YOUR INSTRUCTIONS: Each line below containing the word "operations" needs to be shown.

AVAILABLE RECORDS:
-- ==== Sys2Proof/Machine/State.lean ====
section
/-! DEFINITION. The state of one W24 module as plain data, the reasons a step stops, and the state after reset.  Every
numbered collection of components is a sparse table whose unlisted components hold their reset value. -/

namespace Sys2Proof.Machine

open Sys2Proof

/-- Modes of a thread (spec/18_traps.md R430). -/
inductive Mode where
  | u
  | s
  | m
  deriving DecidableEq, Repr

/-- Slot states (spec/04_threads.md R83, Table 4.1), with the stopped state of spec/18_traps.md R434 and that of a stepped thread. -/
inductive SlotState where
  | unheld
  | idle
  | ready
  | parked
  | arrived
  | zeroing
  | stopped
  /-- Stopped between the steps of a halted job (spec/20_accounting.md R470). -/
  | halted
  deriving DecidableEq, Repr

/-- What a slot waits for, as the wait table names it (spec/18_traps.md R449). -/
inductive Wait where
  | none
  /-- Registers: bit n for gn, bit 32 + n for vn. -/
  | regs (mask : BitVec 64)
  | queue (q : Nat)
  | sleep
  | ticket (n : Nat)
  | exitDrain
  | arrivalDrain
  | wfi
  deriving DecidableEq, Repr

/-- A captured `g` operand of a vector entry (spec/06_vector.md R142): its value, or the register awaited. -/
inductive Capture where
  | none
  | val (w : Word)
  | wait (r : BitVec 5)
  deriving DecidableEq, Repr

/-- Integer element operations (R151, Table 6.4). -/
inductive VIntOp where
  | add | sub | mul | mulh | and | or | xor | andn | sll | srl | sra | min | max | adds | subs
  deriving DecidableEq, Repr

/-- Two-operand and FMA floating-point element operations (R152, Table 6.5). -/
inductive VFpOp where
  | add | sub | mul | div | min | max | rcps | rsqrts | fma | fms | fnma | fnms
  deriving DecidableEq, Repr

/-- Element comparisons (R155). -/
inductive VCmpOp where
  | eq | ne | lt | le
  deriving DecidableEq, Repr

/-- Special functions (R153). -/
inductive VSpecOp where
  | rcp | rsqrt | sqrt | abs | neg | mov
  deriving DecidableEq, Repr

/-- Reductions (R157). -/
inductive VRedOp where
  | sum | min | max | and | or | xor
  deriving DecidableEq, Repr

/-- Address forms of the vector memory instructions (R159). -/
inductive VMemOp where
  | unit
  | strided
  | queued
  | indexed
  deriving DecidableEq, Repr

/-- The operation of a sequencer entry (majors 0x20-0x2F, R151-R161). -/
inductive VOp where
  | int (op : VIntOp)
  | fp (op : VFpOp)
  | cmp (op : VCmpOp)
  | cvt (target : BitVec 4) (sr : Bool)
  | spec (op : VSpecOp)
  | red (op : VRedOp)
  | perm
  | slide
  | bcast
  | merge
  | load (form : VMemOp)
  | store (form : VMemOp)
  | storeQueue
  | mand
  | mor
  | mxor
  | mnot
  | mpopc
  | mfirst
  | qpush
  | qpop
  deriving DecidableEq, Repr

/-- A sequencer entry (R142): the queued instruction with what it captured. -/
structure VEntry where
  op : VOp
  t : BitVec 4
  m : BitVec 3
  d : BitVec 5
  a : BitVec 5
  b : BitVec 5
  ca : Capture
  cb : Capture
  /-- fctl.rm at queuing (spec/03_numbers.md R73). -/
  rm : BitVec 2
  pc : Word
  /-- The queue entry a faulted execution had popped (R165). -/
  popped : Option Word
  deriving DecidableEq, Repr

/-- A VLOOP marker with what it latched at queuing (R146). -/
structure VLoop where
  level : Nat
  n : Nat
  b : Nat
  e : Nat
  count : BitVec 32
  deriving DecidableEq, Repr

inductive VItem where
  | entry (e : VEntry)
  | loop (l : VLoop)
  deriving DecidableEq, Repr

/-- Where a run of a loop stands (R146). -/
inductive LoopPhase where
  | prologue
  | repeating
  | epilogue
  deriving DecidableEq, Repr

RESULT:
/-- Integer element operations (R151, Table 6.4). -/
/-- Two-operand and FMA floating-point element operations (R152, Table 6.5). -/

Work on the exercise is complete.